A secretária disse desconhecer a transferência. "Nas contas geridas pelo Tesouro, não temos notícia dessa movimentação", afirmou.
Comunicação nega superexposição
A titular da Secom foi questionada pelos parlamentares Beatriz Cerqueira e Leleco Pimentel sobre uma possível superexposição da imagem do governador em período eleitoral, inclusive na ação Governo Presente, em que regiões têm recebido ações itinerantes do Executivo.
A secretária rebateu, informando que o governador é o líder do Estado e que, por isso, está presente na maioria das ações do governo.

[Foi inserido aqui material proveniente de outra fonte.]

-- ==== Sys2Proof/Machine/Vector.lean ====
section
/-! DEFINITION. ELEM and ROWRED (spec/04): streams (R83 to R86, R435), acceptance checks (R105), running rows and storing
their outputs (R85, R94, R101 to R103), and a fused program over one tile (R93). -/

namespace Sys2Proof.Machine

/-! ### Streams -/

/-- A stream table entry (spec/04 Table 4.1). -/
structure VStream where
  (addr scale pitch : Nat)
  fmt : OpFmt
  (mode : Nat)
  (scaled : Bool)
  (hist tensor margin : Nat)
  deriving DecidableEq, Repr

/-- spec/04 Table 4.1. -/
def parseStream (d : List Byte) : VStream :=
  let m := fieldAt d 21 1
  { addr := fieldAt d 0 8, scale := fieldAt d 8 8, pitch := fieldAt d 16 4, fmt := opFmt (fieldAt d 20 1),
    mode := natBits m 1 0, scaled := natBits m 2 2 = 1, hist := fieldAt d 22 2, tensor := fieldAt d 24 4,
    margin := fieldAt d 28 1 % 4 }

/-- Elements in one stored row of a stream, and how many rows it has (spec/04 R435). -/
def streamShape (x : VStream) (rows len : Nat) : Nat × Nat :=
  if x.mode = 1 then (if x.fmt.mx ∨ x.pitch ≠ 0 then (1, rows) else (rows, 1))
  else if x.mode = 2 then (len, 1) else (len, rows)

/-- Row pitch of a stream. -/
def streamPitch (x : VStream) (n : Nat) : Nat :=
  if x.pitch = 0 ∨ x.mode = 2 then rowBytesOf x.fmt.code x.fmt.mx n else x.pitch

/-- Bytes a stream spans, and bytes of its scales. -/
def streamSpan (x : VStream) (rows len : Nat) : Nat × Nat :=
  let (n, r) := streamShape x rows len
  ((r - 1) * streamPitch x n + rowBytesOf x.fmt.code x.fmt.mx n,
    if x.fmt.mx then r * ceilDiv n 32 else if x.scaled then ceilDiv rows 64 * ceilDiv len 64 else 0)

/-- The lane type of an input stream (spec/04 Table 4.2). -/
def streamLane (f : OpFmt) : Nat :=
  if f.mx then 0x0 else if isIntCode f.code then 0xB else if isFp f.code then f.code else 0x0

/-- A stored code as a lane: widened exactly, a NaN with its quiet bit, then the input rules of the mode (spec/04 R84), so
that an instruction finds a signalling NaN still signalling. An unsigned INT32 keeps its 32 bits (DESIGN CHOICE, log entry
120); an MX value beyond FP32 becomes what an overflow gives (log entry 94). -/
def laneIn (md : NumMode) (f : OpFmt) (scale code : Nat) : Lane :=
  let lt := streamLane f
  let v := if f.mx then mxVal f.code scale code else decodeVal f.code f.uns code
  if lt = 0xB then { fc := 0xB, code := wrapTo 32 (v.sig * (2 ^ v.ex.toNat : Nat)) }
  else
    let w := if lt ≠ f.code ∧ v.isFin then (convertVal .arith { strict := true, rmode := md.rmode } 0 false 0 v).val else v
    { fc := lt, code := encodeVal lt (flushIn md lt w) }

/-- Element `j` of stored row `r` of a stream. -/
def streamAt (s : State) (o : Op) (x : VStream) (rows len r j : Nat) : Except Need Lane := do
  let (n, _) := streamShape x rows len
  let w := fmtBits x.fmt.code
  let code ← opCode s o (x.addr + r * streamPitch x n) w j
  let sc ← if x.fmt.mx then opNat s o (x.scale + r * ceilDiv n 32 + j / 32) 1 else pure 0
  return laneIn o.mode x.fmt sc code
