-- ==== Sys2Proof/Machine/Matrix.lean ====
section
/-! DEFINITION. GEMM, GEMM_SP and GEMM_TALL (spec/03) with expansion (spec/02 R39 to R41), 2:4 weights (spec/05 R106 to
R108) and activation skipping with its planner (spec/05 R114 to R120): acceptance checks, tiles and slices (spec/08 R189 to
R196), one tile's accumulators, and its output. -/

namespace Sys2Proof.Machine

/-! ### Operands and paths -/

/-- Which of the three ops. -/
inductive GemmKind where
  | dense | sparse | tall
  deriving DecidableEq, Repr

/-- Block accumulation (spec/03 Table 3.1). -/
inductive GemmPath where
  | narrow | int | wide | tall
  deriving DecidableEq, Repr

/-- A plain, signed, unexpanded format. -/
def plainFmt (f : OpFmt) : Bool := !f.mx && !f.uns && f.expand == 0

/-- The path and clk per K-block of a pair (spec/03 Tables 3.1, 3.2); `slices` is s of GEMM_TALL (R76). -/
def gemmPath (kind : GemmKind) (slices : Nat) (a b : OpFmt) : Option (GemmPath × Nat) :=
  let half := fun (f : OpFmt) => (f.code == 1 || f.code == 2) && plainFmt f
  let int := fun (f : OpFmt) => (f.code == 8 || f.code == 9) && !f.mx
  if kind = .tall then
    (if a.code = 0xC ∧ b.code = 0xC ∧ plainFmt a ∧ plainFmt b then some (.tall, 16 * slices * (slices + 1)) else none)
  else if b.expand ≠ 0 then (if half a then some (.wide, 64) else none)
  else if (a.code = 8 ∧ a.mx) ∨ (b.code = 8 ∧ b.mx) then
    (if a.code = 8 ∧ b.code = 8 ∧ a.mx ∧ b.mx then some (.narrow, 32) else none)
  else if isNarrow a.code && isNarrow b.code then some (.narrow, if a.code = 7 ∧ b.code = 7 then 16 else 32)
  else if int a && int b then some (.int, if a.code = 9 ∧ b.code = 9 then 16 else 32)
  else if half a && half b then some (.wide, 64)
  else if a.code = 0 ∧ b.code = 0 then some (.wide, 256)
  else none

/-- D's format suits the path (spec/03 R434); a quantiser code is plain (spec/09 Table 9.1). -/
def dstOk (p : GemmPath) (d : OpFmt) (scaled : Bool) : Bool :=
  let grad := (d.code == 0xE || d.code == 0xF) && plainFmt d
  match p with
  | .tall => d.code == 0xC && !d.mx && !scaled
  | .int => (d.code == 0xB || d.code == 8 || decide (d.code ≤ 7)) && !d.mx && !scaled
  | _ => grad || (decide (d.code ≤ 8))

/-- The auxiliary block (spec/03 Table 3.9). -/
structure GemmAux where
  (aScale bScale bExp c dScale md lda ldb ldc ldd cFmt hist : Nat)
  deriving DecidableEq, Repr

/-- spec/03 Table 3.9; without a block every address is absent and pitches are packed. -/
def gemmAux (s : State) (o : Op) (b : GemmBody) : GemmAux :=
  if absent b.aux then
    let x := 2 ^ 64 - 1
    { aScale := x, bScale := x, bExp := x, c := x, dScale := x, md := x, lda := 0, ldb := 0, ldc := 0, ldd := 0, cFmt := 0,
      hist := 0 }
  else
    let d := opRec s o b.aux 64
    { aScale := fieldAt d 0 8, bScale := fieldAt d 8 8, bExp := fieldAt d 16 8, c := fieldAt d 24 8,
      dScale := fieldAt d 32 8, md := fieldAt d 40 8, lda := fieldAt d 48 3, ldb := fieldAt d 51 3, ldc := fieldAt d 54 3,
      ldd := fieldAt d 57 3, cFmt := fieldAt d 60 1, hist := fieldAt d 62 2 }

/-- All that a GEMM's tiles need. -/
structure Gemm where
  kind : GemmKind
  b : GemmBody
  x : GemmAux
  (fa fb fd fc : OpFmt)
  (ta tb td scaled hist fuse skip strictMd : Bool)
  path : GemmPath
  /-- clk per K-block, fast mode. -/
  clk : Nat

/-- s of GEMM_TALL: 0 means 6 (spec/03 Table 3.7). -/
def tallSlices (b : GemmBody) : Nat := if b.slices = 0 then 6 else b.slices

/-- The op's geometry; a pair outside Table 3.1 reads as wide and is refused by `checkGemm`. -/
def gemmOf (s : State) (o : Op) (kind : GemmKind) (b : GemmBody) : Gemm :=
  let x := gemmAux s o b
  let p := (gemmPath kind (tallSlices b) (opFmt b.aFmt) (opFmt b.bFmt)).getD (.wide, 64)
  { kind := kind, b := b, x := x, fa := opFmt b.aFmt, fb := opFmt b.bFmt, fd := opFmt b.dFmt, fc := opFmt x.cFmt,
    ta := natBits b.flags 0 0 = 1, tb := natBits b.flags 1 1 = 1, td := natBits b.flags 2 2 = 1,
    scaled := natBits b.flags 3 3 = 1, skip := natBits b.flags 4 4 = 1, strictMd := natBits b.flags 5 5 = 1,
    hist := natBits b.flags 6 6 = 1, fuse := natBits b.flags 7 7 = 1, path := p.1,
    clk := (if o.mode.strict then 8 else 1) * p.2 / (if kind = .sparse then 2 else 1) }

/-- D goes to the reduction quantiser: a weight-gradient op (spec/08 R189). -/
def Gemm.grad (g : Gemm) : Bool := !g.fuse && (g.fd.code == 0xE || g.fd.code == 0xF)
/-- C is there. -/
def Gemm.hasC (g : Gemm) : Bool := !absent g.x.c
/-- Blocks of 32 along K. -/
def Gemm.blocks (g : Gemm) : Nat := ceilDiv g.b.k 32
/-- Tiles along N. -/
def Gemm.cols (g : Gemm) : Nat := ceilDiv g.b.n 64
/-- Tiles of the op. -/
def Gemm.tiles (g : Gemm) : Nat := ceilDiv g.b.m 64 * g.cols

/-- Pitch of lines of `n` elements (spec/03 Table 3.9). -/
def gemmPitch (ld n : Nat) (f : OpFmt) : Nat := if ld = 0 then roundUp (rowBytesOf f.code f.mx n) 64 else 64 * ld

/-- Lines and elements per line, and pitch, of A. -/
def Gemm.aShape (g : Gemm) : Nat × Nat × Nat :=
  let (r, n) := if g.ta then (g.b.k, g.b.m) else (g.b.m, g.b.k)
  (r, n, gemmPitch g.x.lda n g.fa)
/-- The format by which B's lines are packed: the stored values of a 2:4 column fill no blocks (spec/05 R106, spec/02 R28). -/
def Gemm.bLine (g : Gemm) : OpFmt := if g.kind = .sparse then { g.fb with mx := false } else g.fb
/-- Lines and elements per line, and pitch, of B; a 2:4 column stores two values for each group (spec/05 R106). -/
def Gemm.bShape (g : Gemm) : Nat × Nat × Nat :=
  let (r, n) := if g.kind = .sparse then (g.b.n, ceilDiv g.b.k 4 * 2) else if g.tb then (g.b.k, g.b.n) else (g.b.n, g.b.k)
  (r, n, gemmPitch g.x.ldb n g.bLine)
/-- Lines and elements per line, and pitch, of D. -/
def Gemm.dShape (g : Gemm) : Nat × Nat × Nat :=
  let (r, n) := if g.td then (g.b.n, g.b.m) else (g.b.m, g.b.n)
  (r, n, gemmPitch g.x.ldd n g.fd)
/-- Pitch of C, in D's orientation. -/
def Gemm.cPitch (g : Gemm) : Nat := gemmPitch g.x.ldc g.dShape.2.1 g.fc

/-- Bytes that lines span. -/
def spanOf (shape : Nat × Nat × Nat) (f : OpFmt) : Nat := (shape.1 - 1) * shape.2.2 + rowBytesOf f.code f.mx shape.2.1

/-- Ranges of A, B and their arrays. -/
def Gemm.inputs (g : Gemm) : List (Nat × Nat) :=
  [(g.b.a, spanOf g.aShape g.fa), (g.b.b, spanOf g.bShape g.bLine)] ++
  (if g.fa.mx then [(g.x.aScale, g.b.m * g.blocks)] else []) ++ (if g.fb.mx then [(g.x.bScale, g.b.n * g.blocks)] else []) ++
  (if g.fb.expand = 1 then [(g.x.bExp, 32 * ceilDiv g.b.n 128)] else if g.fb.expand = 2 then [(g.x.bExp, 4 * g.b.n * g.blocks)]
   else []) ++
  (if g.kind = .sparse then [(g.x.md, g.b.n * mapPitch g.b.k)] else [])

/-- Ranges of the scale arrays of A and B. -/
def Gemm.scaleInputs (g : Gemm) : List (Nat × Nat) :=
  (if g.fa.mx then [(g.x.aScale, g.b.m * g.blocks)] else []) ++ (if g.fb.mx then [(g.x.bScale, g.b.n * g.blocks)] else [])

/-- The range of C. -/
def Gemm.cRange (g : Gemm) : List (Nat × Nat) :=
  if g.hasC then [(g.x.c, (g.dShape.1 - 1) * g.cPitch + rowBytesOf g.fc.code false g.dShape.2.1)] else []

/-- Ranges of D and of its scales: none when the accumulators go elsewhere. -/
def Gemm.outputs (g : Gemm) : List (Nat × Nat) :=
  if g.fuse || g.grad then []
  else (g.b.d, spanOf g.dShape g.fd) ::
    ((if g.fd.mx then [(g.x.dScale, g.dShape.1 * ceilDiv g.dShape.2.1 32)] else []) ++
     (if g.scaled then [(g.x.dScale, g.tiles)] else []))

/-- Ranges a GEMM reads (spec/08 R203). -/
def readsGemm (s : State) (o : Op) (kind : GemmKind) (b : GemmBody) : List (Nat × Nat) :=
  let g := gemmOf s o kind b
  (if absent b.aux then [] else [(b.aux, 64)]) ++ g.inputs ++ g.cRange

/-- Lines of bytes in memory: where the first starts, how many, their pitch and the bytes of each. -/
structure Strips where
  (base lines pitch len : Nat)
  deriving DecidableEq, Repr

/-- A range as one line. -/
def stripOf (x : Nat × Nat) : Strips := { base := x.1, lines := 1, pitch := 0, len := x.2 }

/-- The lines of an operand. -/
def stripsOf (a : Nat) (shape : Nat × Nat × Nat) (f : OpFmt) : Strips :=
  { base := a, lines := shape.1, pitch := shape.2.2, len := rowBytesOf f.code f.mx shape.2.1 }

/-- Some byte lies in a line of both, on this device: bytes between the lines of a pitched operand are not its own, and a
remote operand meets nothing here (spec/03 Table 3.10). For each line of `x`, the first line of `y` that ends beyond its
start decides. -/
def meets (s : State) (x y : Strips) : Bool :=
  isLocal s x.base && isLocal s y.base && decide (x.len ≠ 0) && decide (y.len ≠ 0) &&
    (List.range x.lines).any fun i =>
      let lo := addrOff x.base + i * x.pitch
      let z := addrOff y.base
      let j := if lo < z + y.len then 0 else (lo - (z + y.len)) / y.pitch + 1
      decide (j < y.lines) && decide (z + j * y.pitch < lo + x.len) && decide (lo < z + j * y.pitch + y.len)

/-- The lines of A and B. -/
def Gemm.inStrips (g : Gemm) : List Strips := [stripsOf g.b.a g.aShape g.fa, stripsOf g.b.b g.bShape g.bLine]

/-- Group element of output (m, n) from ELEM_OFFSET (spec/09 R229). -/
def Gemm.elemOf (g : Gemm) (m n : Nat) : Nat :=
  (if absent g.x.dScale then 0 else g.x.dScale % 2 ^ 32) + (if g.td then n * g.b.m + m else m * g.b.n + n)

/-- A planning op's entry (spec/05 R115). -/
def planOf (s : State) (b : GemmBody) : Option Nat :=
  let a := lanBase + regBits s 0x1000040 30 6 * 64 + 64 * b.layer
  if natBits b.flags 4 4 = 1 ∧ regBits s 0x1000044 0 0 = 1 ∧ memNat s (a + 28) 1 % 2 = 1 then some a else none

/-- The summary buffer that a planning op's tiles are observed into: not CUR (spec/05 R116). -/
def otherBuffer (s : State) (plan : Nat) : Nat := memNat s (plan + 8 * (1 - natBits (memNat s (plan + 28) 1) 1 1)) 8

/-- Where a planning op's observed summary goes: none for another (spec/05 R116). -/
def summaryRange (s : State) (b : GemmBody) : List (Nat × Nat) :=
  match planOf s b with
  | some a => [(otherBuffer s a, min (memNat s (a + 24) 4) (ceilDiv b.m 64 * mapPitch b.k))]
  | none => []

/-- GEMM, GEMM_SP and GEMM_TALL's acceptance checks (spec/03 Table 3.10). -/
def checkGemm (s : State) (o : Op) (kind : GemmKind) (b : GemmBody) : Option Status :=
  let fa := opFmt b.aFmt
  let fb := opFmt b.bFmt
  let fd := opFmt b.dFmt
  let fuse := natBits b.flags 7 7 = 1
  match gemmPath kind (tallSlices b) fa fb with
  | none => some .malformed
  | some (path, _) =>
    let shapeBad := b.m == 0 || b.n == 0 || b.k == 0 ||
      (kind == .tall && (decide (tallSlices b < 4) || decide (tallSlices b > 8))) ||
      !fmtByteOk fa false || !fmtByteOk fb true || maskBad s b.mask || (fuse && (!absent b.d || kind == .tall))
    let g0 := gemmOf s o kind b
    let formBad := (fa.mx && g0.ta) || (fb.mx && g0.tb) ||
      (!fuse && (!fmtByteOk fd false || (g0.scaled && (fd.mx || !isNarrow fd.code)) || !dstOk path fd g0.scaled)) ||
      (kind == .sparse && (path == .int || fa.code == 0 || g0.tb))
    if shapeBad || formBad then some .malformed
    else if !absent b.aux && !opRange s o b.aux 64 64 then some .outOfRange
    else
      let g := g0
      let cOk := match path with
        | .int => g.fc.code == 0xB && !g.fc.mx && g.fc.expand == 0
        | .tall => g.fc.code == 0xC && plainFmt g.fc
        | _ => decide (g.fc.code ≤ 2) && plainFmt g.fc
      let d := if g.outputs.isEmpty then [] else [stripsOf g.b.d g.dShape g.fd]
      let cBad := g.hasC && d.any fun x =>
        meets s x { base := g.x.c, lines := g.dShape.1, pitch := g.cPitch, len := rowBytesOf g.fc.code false g.dShape.2.1 } &&
          !(addrOff g.x.c == addrOff g.b.d && g.cPitch == g.dShape.2.2)
      let near := fun (x : Nat × Nat) => opRange s o x.1 x.2 1
      refuse
        [ (g.hasC && !cOk, .malformed),
          (d.any fun x => (g.inStrips ++ (g.scaleInputs ++ g.outputs.drop 1).map stripOf).any (meets s x), .malformed),
          (cBad, .malformed),
          ((g.outputs ++ summaryRange s b).any fun x => isLocal s x.1 && meetsView s (addrOff x.1) x.2, .malformed),
          (!((g.inputs ++ g.cRange ++ g.outputs).all near), .outOfRange),
          (g.scaled && !g.fuse && !g.grad && histBad s g.x.hist, .outOfRange) ]
      |>.or (if g.grad then
          (groupStatus s b.d).or
            (if g.elemOf 0 0 + g.b.m * g.b.n > (groupRec s (addrOff b.d)).elems then some .outOfRange else none)
        else none)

Contudo, sua imagem estaria presente em menos de 50% dos posts no perfil do governo no Instagram. Num apanhado de 251 posts levantados pela secretária, somente 18, ou 7% do total, traziam o governador na capa.
Presença de gestores é destacada
Deputados como Dalmo Ribeiro (PSDB) destacaram a presença dos quatro secretários à Prestação de Contas do Governo, inclusive defendendo a iniciativa das visitas do governador às várias regiões do Estado e a ação Governo Presente, ressaltada por Carlos Pimenta (PDB) e Zé Laviola (Novo).
O deputado Adriano Alvarenga (PP) também elogiou ações do governo, e o deputado Duarte Bechir (PSD) avaliou que o intuito da Prestação de Contas do Governo é fazer sugestões e cobrar resultados, buscando o aperfeiçoamento de ações, e demonstrou confiança na gestão da secretária à frente da Sefaz.
O deputado Arlen Santiago (MDB) ainda destacou que "foi esse o governo do Estado a cumprir os 12% constitucionais em recursos para a saúde".
A deputada Carol Caram (Avante) quis saber sobre ferramentas de atendimento ao contribuinte, tendo a secretária Luciana Mundim destacado a criação do atendente virtual Zé, um chatbot inteligente que atua no Portal da Sefaz. Já o secretário da Casa Civil, Marcel Beghini, respondeu à parlamentar que pensará na institucionalização de mecanismos de participação social para defesa do consumidor.